Whether the INa density increase mediated by both β1- and β3-subunits was also accompanied by alterations of other Nav1.7 biophysical properties was also assessed. The voltage dependence of macroscopic INa activation and inactivation (see Materials and Methods) of Nav1.7 in the absence and presence of each β-subunit was recorded and analyzed. The co-transfection of the β1-subunit significantly shifted the V½ of steady-state inactivation toward depolarized potentials by ~5.8 mV, but had no influence on V½ of activation (Figure 2A and Table 1). The β3-subunit shifted the V½ of inactivation toward depolarized potentials by ~3.5 mV and the V½ of activation toward hyperpolarized potentials by ~3.7 mV (Figure 2C and Table 1). Neither the β2- nor β4-subunits affected Nav1.7 voltage dependence of activation or inactivation (Figures 2B,D and Table 1).

Figure 2

The influence of β1- and β3-subunits on Na Normalized currents for both activation and steady-state inactivation (see Materials and Methods) are plotted against the test potential. Each panel compares Nav1.7 alone to Nav1.7 co-expressed with individual β-subunits. A minor but significant effect on the V½of activation was observed for β3-subunit (n = 17, hyperpolarizing shift, p < 0.05) co-expression as compared to Nav1.7 alone (n = 81). β1- (n = 39), β2- (n = 25) and β4-subunits (n = 13) did not modify the V½of activation of Nav1.7. The effect on the V½ of inactivation was highly significant for β1- (n = 51, depolarizing shift with p < 0.0001) and β3-subunit (n = 18, depolarizing shift with p < 0.0001) compared to Nav1.7 alone (n = 92); whereas β2- (n = 43) and β4-subunits (n = 20) had no effect. Individual points are the mean ± s.e.m. of the normalized current at each voltage point. The smooth curves are Boltzmann fits whose equations give both the V½of activation and inactivation (midpoints) and their associated slope factors (see Materials and Methods). The V½ of steady-state activation and inactivation comparing Nav1.7 alone vs. the co-expression with each subunit were tested by One-Way ANOVA followed by Bonferroni's multiple comparison tests. Values and statistics can be found in Table 1.

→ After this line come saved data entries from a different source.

/-! ### `bboxCell` -/

@[simp] theorem State.bboxCell_agenda (s : State) (k y c : Nat) (d0 d1 : Word) : (s.bboxCell k y c d0 d1).agenda = s.agenda := rfl
@[simp] theorem State.bboxCell_site (s : State) (k y c : Nat) (d0 d1 : Word) : (s.bboxCell k y c d0 d1).site = s.site := rfl
@[simp] theorem State.bboxCell_free (s : State) (k y c : Nat) (d0 d1 : Word) : (s.bboxCell k y c d0 d1).free = s.free := rfl
@[simp] theorem State.bboxCell_cycle (s : State) (k y c : Nat) (d0 d1 : Word) : (s.bboxCell k y c d0 d1).cycle = s.cycle := rfl
@[simp] theorem State.bboxCell_mem (s : State) (k y c : Nat) (d0 d1 : Word) : (s.bboxCell k y c d0 d1).mem = s.mem := rfl
@[simp] theorem State.bboxCell_hbmGen (s : State) (k y c : Nat) (d0 d1 : Word) : (s.bboxCell k y c d0 d1).hbmGen = s.hbmGen := rfl
@[simp] theorem State.bboxCell_badWords (s : State) (k y c : Nat) (d0 d1 : Word) : (s.bboxCell k y c d0 d1).badWords = s.badWords := rfl
@[simp] theorem State.bboxCell_eccCount (s : State) (k y c : Nat) (d0 d1 : Word) : (s.bboxCell k y c d0 d1).eccCount = s.eccCount := rfl
@[simp] theorem State.bboxCell_cells (s : State) (k y c : Nat) (d0 d1 : Word) : (s.bboxCell k y c d0 d1).cells = s.cells := rfl
@[simp] theorem State.bboxCell_quads (s : State) (k y c : Nat) (d0 d1 : Word) : (s.bboxCell k y c d0 d1).quads = s.quads := rfl
@[simp] theorem State.bboxCell_slots (s : State) (k y c : Nat) (d0 d1 : Word) : (s.bboxCell k y c d0 d1).slots = s.slots := rfl
@[simp] theorem State.bboxCell_links (s : State) (k y c : Nat) (d0 d1 : Word) : (s.bboxCell k y c d0 d1).links = s.links := rfl
@[simp] theorem State.bboxCell_pairs (s : State) (k y c : Nat) (d0 d1 : Word) : (s.bboxCell k y c d0 d1).pairs = s.pairs := rfl
@[simp] theorem State.bboxCell_ports (s : State) (k y c : Nat) (d0 d1 : Word) : (s.bboxCell k y c d0 d1).ports = s.ports := rfl
@[simp] theorem State.bboxCell_streams (s : State) (k y c : Nat) (d0 d1 : Word) : (s.bboxCell k y c d0 d1).streams = s.streams := rfl
@[simp] theorem State.bboxCell_signals (s : State) (k y c : Nat) (d0 d1 : Word) : (s.bboxCell k y c d0 d1).signals = s.signals := rfl
@[simp] theorem State.bboxCell_serial (s : State) (k y c : Nat) (d0 d1 : Word) : (s.bboxCell k y c d0 d1).serial = s.serial := rfl
@[simp] theorem State.bboxCell_copyhs (s : State) (k y c : Nat) (d0 d1 : Word) : (s.bboxCell k y c d0 d1).copyhs = s.copyhs := rfl
@[simp] theorem State.bboxCell_hostOut (s : State) (k y c : Nat) (d0 d1 : Word) : (s.bboxCell k y c d0 d1).hostOut = s.hostOut := rfl
@[simp] theorem State.bboxCell_portOut (s : State) (k y c : Nat) (d0 d1 : Word) : (s.bboxCell k y c d0 d1).portOut = s.portOut := rfl
@[simp] theorem State.bboxCell_presence (s : State) (k y c : Nat) (d0 d1 : Word) : (s.bboxCell k y c d0 d1).presence = s.presence := rfl
@[simp] theorem State.bboxCell_regions (s : State) (k y c : Nat) (d0 d1 : Word) : (s.bboxCell k y c d0 d1).regions = s.regions := rfl
@[simp] theorem State.bboxCell_launches (s : State) (k y c : Nat) (d0 d1 : Word) : (s.bboxCell k y c d0 d1).launches = s.launches := rfl
@[simp] theorem State.bboxCell_launchNum (s : State) (k y c : Nat) (d0 d1 : Word) : (s.bboxCell k y c d0 d1).launchNum = s.launchNum := rfl
@[simp] theorem State.bboxCell_launchKey (s : State) (k y c : Nat) (d0 d1 : Word) : (s.bboxCell k y c d0 d1).launchKey = s.launchKey := rfl
@[simp] theorem State.bboxCell_barriers (s : State) (k y c : Nat) (d0 d1 : Word) : (s.bboxCell k y c d0 d1).barriers = s.barriers := rfl
@[simp] theorem State.bboxCell_notices (s : State) (k y c : Nat) (d0 d1 : Word) : (s.bboxCell k y c d0 d1).notices = s.notices := rfl
@[simp] theorem State.bboxCell_engines (s : State) (k y c : Nat) (d0 d1 : Word) : (s.bboxCell k y c d0 d1).engines = s.engines := rfl
@[simp] theorem State.bboxCell_counters (s : State) (k y c : Nat) (d0 d1 : Word) : (s.bboxCell k y c d0 d1).counters = s.counters := rfl
@[simp] theorem State.bboxCell_incs (s : State) (k y c : Nat) (d0 d1 : Word) : (s.bboxCell k y c d0 d1).incs = s.incs := rfl
@[simp] theorem State.bboxCell_inWrites (s : State) (k y c : Nat) (d0 d1 : Word) : (s.bboxCell k y c d0 d1).inWrites = s.inWrites := rfl
@[simp] theorem State.bboxCell_redWrites (s : State) (k y c : Nat) (d0 d1 : Word) : (s.bboxCell k y c d0 d1).redWrites = s.redWrites := rfl
@[simp] theorem State.bboxCell_redHeld (s : State) (k y c : Nat) (d0 d1 : Word) : (s.bboxCell k y c d0 d1).redHeld = s.redHeld := rfl
@[simp] theorem State.bboxCell_redNext (s : State) (k y c : Nat) (d0 d1 : Word) : (s.bboxCell k y c d0 d1).redNext = s.redNext := rfl
@[simp] theorem State.bboxCell_netNext (s : State) (k y c : Nat) (d0 d1 : Word) : (s.bboxCell k y c d0 d1).netNext = s.netNext := rfl
@[simp] theorem State.bboxCell_chunksIn (s : State) (k y c : Nat) (d0 d1 : Word) : (s.bboxCell k y c d0 d1).chunksIn = s.chunksIn := rfl
@[simp] theorem State.bboxCell_chunkNext (s : State) (k y c : Nat) (d0 d1 : Word) : (s.bboxCell k y c d0 d1).chunkNext = s.chunkNext := rfl
@[simp] theorem State.bboxCell_chunkResp (s : State) (k y c : Nat) (d0 d1 : Word) : (s.bboxCell k y c d0 d1).chunkResp = s.chunkResp := rfl
@[simp] theorem State.bboxCell_homeNext (s : State) (k y c : Nat) (d0 d1 : Word) : (s.bboxCell k y c d0 d1).homeNext = s.homeNext := rfl
@[simp] theorem State.bboxCell_transfers (s : State) (k y c : Nat) (d0 d1 : Word) : (s.bboxCell k y c d0 d1).transfers = s.transfers := rfl
@[simp] theorem State.bboxCell_chunkOut (s : State) (k y c : Nat) (d0 d1 : Word) : (s.bboxCell k y c d0 d1).chunkOut = s.chunkOut := rfl
@[simp] theorem State.bboxCell_chunkLast (s : State) (k y c : Nat) (d0 d1 : Word) : (s.bboxCell k y c d0 d1).chunkLast = s.chunkLast := rfl
@[simp] theorem State.bboxCell_netOut (s : State) (k y c : Nat) (d0 d1 : Word) : (s.bboxCell k y c d0 d1).netOut = s.netOut := rfl
@[simp] theorem State.bboxCell_unreached (s : State) (k y c : Nat) (d0 d1 : Word) : (s.bboxCell k y c d0 d1).unreached = s.unreached := rfl
@[simp] theorem State.bboxCell_parkedIn (s : State) (k y c : Nat) (d0 d1 : Word) : (s.bboxCell k y c d0 d1).parkedIn = s.parkedIn := rfl
@[simp] theorem State.bboxCell_parkedRed (s : State) (k y c : Nat) (d0 d1 : Word) : (s.bboxCell k y c d0 d1).parkedRed = s.parkedRed := rfl
@[simp] theorem State.bboxCell_members (s : State) (k y c : Nat) (d0 d1 : Word) : (s.bboxCell k y c d0 d1).members = s.members := rfl
@[simp] theorem State.bboxCell_xslots (s : State) (k y c : Nat) (d0 d1 : Word) : (s.bboxCell k y c d0 d1).xslots = s.xslots := rfl
@[simp] theorem State.bboxCell_xmsgs (s : State) (k y c : Nat) (d0 d1 : Word) : (s.bboxCell k y c d0 d1).xmsgs = s.xmsgs := rfl
@[simp] theorem State.bboxCell_xnet (s : State) (k y c : Nat) (d0 d1 : Word) : (s.bboxCell k y c d0 d1).xnet = s.xnet := rfl
@[simp] theorem State.bboxCell_asks (s : State) (k y c : Nat) (d0 d1 : Word) : (s.bboxCell k y c d0 d1).asks = s.asks := rfl
@[simp] theorem State.bboxCell_replicas (s : State) (k y c : Nat) (d0 d1 : Word) : (s.bboxCell k y c d0 d1).replicas = s.replicas := rfl
@[simp] theorem State.bboxCell_replNum (s : State) (k y c : Nat) (d0 d1 : Word) : (s.bboxCell k y c d0 d1).replNum = s.replNum := rfl
@[simp] theorem State.bboxCell_replWait (s : State) (k y c : Nat) (d0 d1 : Word) : (s.bboxCell k y c d0 d1).replWait = s.replWait := rfl
@[simp] theorem State.bboxCell_leases (s : State) (k y c : Nat) (d0 d1 : Word) : (s.bboxCell k y c d0 d1).leases = s.leases := rfl
@[simp] theorem State.bboxCell_holds (s : State) (k y c : Nat) (d0 d1 : Word) : (s.bboxCell k y c d0 d1).holds = s.holds := rfl
@[simp] theorem State.bboxCell_resyncs (s : State) (k y c : Nat) (d0 d1 : Word) : (s.bboxCell k y c d0 d1).resyncs = s.resyncs := rfl
@[simp] theorem State.bboxCell_xlV (s : State) (k y c : Nat) (d0 d1 : Word) : (s.bboxCell k y c d0 d1).xlV = s.xlV := rfl
@[simp] theorem State.bboxCell_xlRoot (s : State) (k y c : Nat) (d0 d1 : Word) : (s.bboxCell k y c d0 d1).xlRoot = s.xlRoot := rfl
@[simp] theorem State.bboxCell_walks (s : State) (k y c : Nat) (d0 d1 : Word) : (s.bboxCell k y c d0 d1).walks = s.walks := rfl
@[simp] theorem State.bboxCell_dieTlb (s : State) (k y c : Nat) (d0 d1 : Word) : (s.bboxCell k y c d0 d1).dieTlb = s.dieTlb := rfl
@[simp] theorem State.bboxCell_walkNow (s : State) (k y c : Nat) (d0 d1 : Word) : (s.bboxCell k y c d0 d1).walkNow = s.walkNow := rfl
@[simp] theorem State.bboxCell_hashReqs (s : State) (k y c : Nat) (d0 d1 : Word) : (s.bboxCell k y c d0 d1).hashReqs = s.hashReqs := rfl
@[simp] theorem State.bboxCell_oosDies (s : State) (k y c : Nat) (d0 d1 : Word) : (s.bboxCell k y c d0 d1).oosDies = s.oosDies := rfl
@[simp] theorem State.bboxCell_pkgId (s : State) (k y c : Nat) (d0 d1 : Word) : (s.bboxCell k y c d0 d1).pkgId = s.pkgId := rfl
@[simp] theorem State.bboxCell_resets (s : State) (k y c : Nat) (d0 d1 : Word) : (s.bboxCell k y c d0 d1).resets = s.resets := rfl
@[simp] theorem State.bboxCell_bringUp (s : State) (k y c : Nat) (d0 d1 : Word) : (s.bboxCell k y c d0 d1).bringUp = s.bringUp := rfl
@[simp] theorem State.bboxCell_powerHold (s : State) (k y c : Nat) (d0 d1 : Word) : (s.bboxCell k y c d0 d1).powerHold = s.powerHold := rfl
@[simp] theorem State.bboxCell_budgetAt (s : State) (k y c : Nat) (d0 d1 : Word) : (s.bboxCell k y c d0 d1).budgetAt = s.budgetAt := rfl
@[simp] theorem State.bboxCell_running (s : State) (k y c : Nat) (d0 d1 : Word) : (s.bboxCell k y c d0 d1).running = s.running := rfl
@[simp] theorem State.bboxCell_pending (s : State) (k y c : Nat) (d0 d1 : Word) : (s.bboxCell k y c d0 d1).pending = s.pending := rfl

The influence of the β-subunits on recovery from inactivation (RFI) was also tested. Because the RFI relationships could not always be fitted with the exponential functions to the same degree, an interpolation from a linear relation between the 2 points juxtaposing half recovery to obtain the half-time (t½) of RFI was used. Only the β1-subunit significantly hastened t½ of RFI to 6.19 vs. 7.55 ms for the control (Figures 3A–D and Table 1).

Figure 3

Only β1-subunit significantly increases Na RFI from HEK293 cells transfected with Nav1.7 alone or co-transfected with individual β-subunits. Smooth curves were fitted incorporating a geometric weight to arrive at the final curve (no equation) and the t½ was calculated by interpolation on the x-axis from a linear relation between the 2 points juxtaposing half recovery (y1 < 0.5 < y2, see Materials and Methods). Only when co-expressed with β1-subunit (n = 27, p < 0.01) was Nav1.7 RFI significantly faster as compared to Nav1.7 alone (n = 72). β2- (n = 34), β3- (n = 16), and β4-subunits (n = 19) did not significantly alter RFI when co-expressed with Nav1.7. Individual points are the mean ± s.e.m. of the normalized current at each time point. Non-parametric One-Way analysis of variance (Kruskal-Wallis test) with Dunn post-hoc tests to compare each subunit co-expressed with Nav1.7 vs. Nav1.7 alone.

As only minor modifications of the INa biophysical properties were observed, it is unlikely that the 2-fold increase in the Nav1.7 current density mediated by β1- and β3-subunits is only due to alterations of the single channel properties. Whether the increase of the Nav1.7 current may have been due to an increase in channel synthesis was investigated. Nav1.7 mRNA levels remained unchanged with β-subunit co-transfection, as observed by q-RT-PCR (Figure 4), discounting this hypothesis.

Figure 4

Na. Bar graph showing transcriptional levels of Nav1.7 in control conditions (co-transfected with empty vector) over Nav1.7 levels when cells were co-transfected with each individual β-subunit. Transcripts were normalized to GAPDH and run in triplicate. Data represent the mean ± s.e.m., n = 3 independent transfections for every condition.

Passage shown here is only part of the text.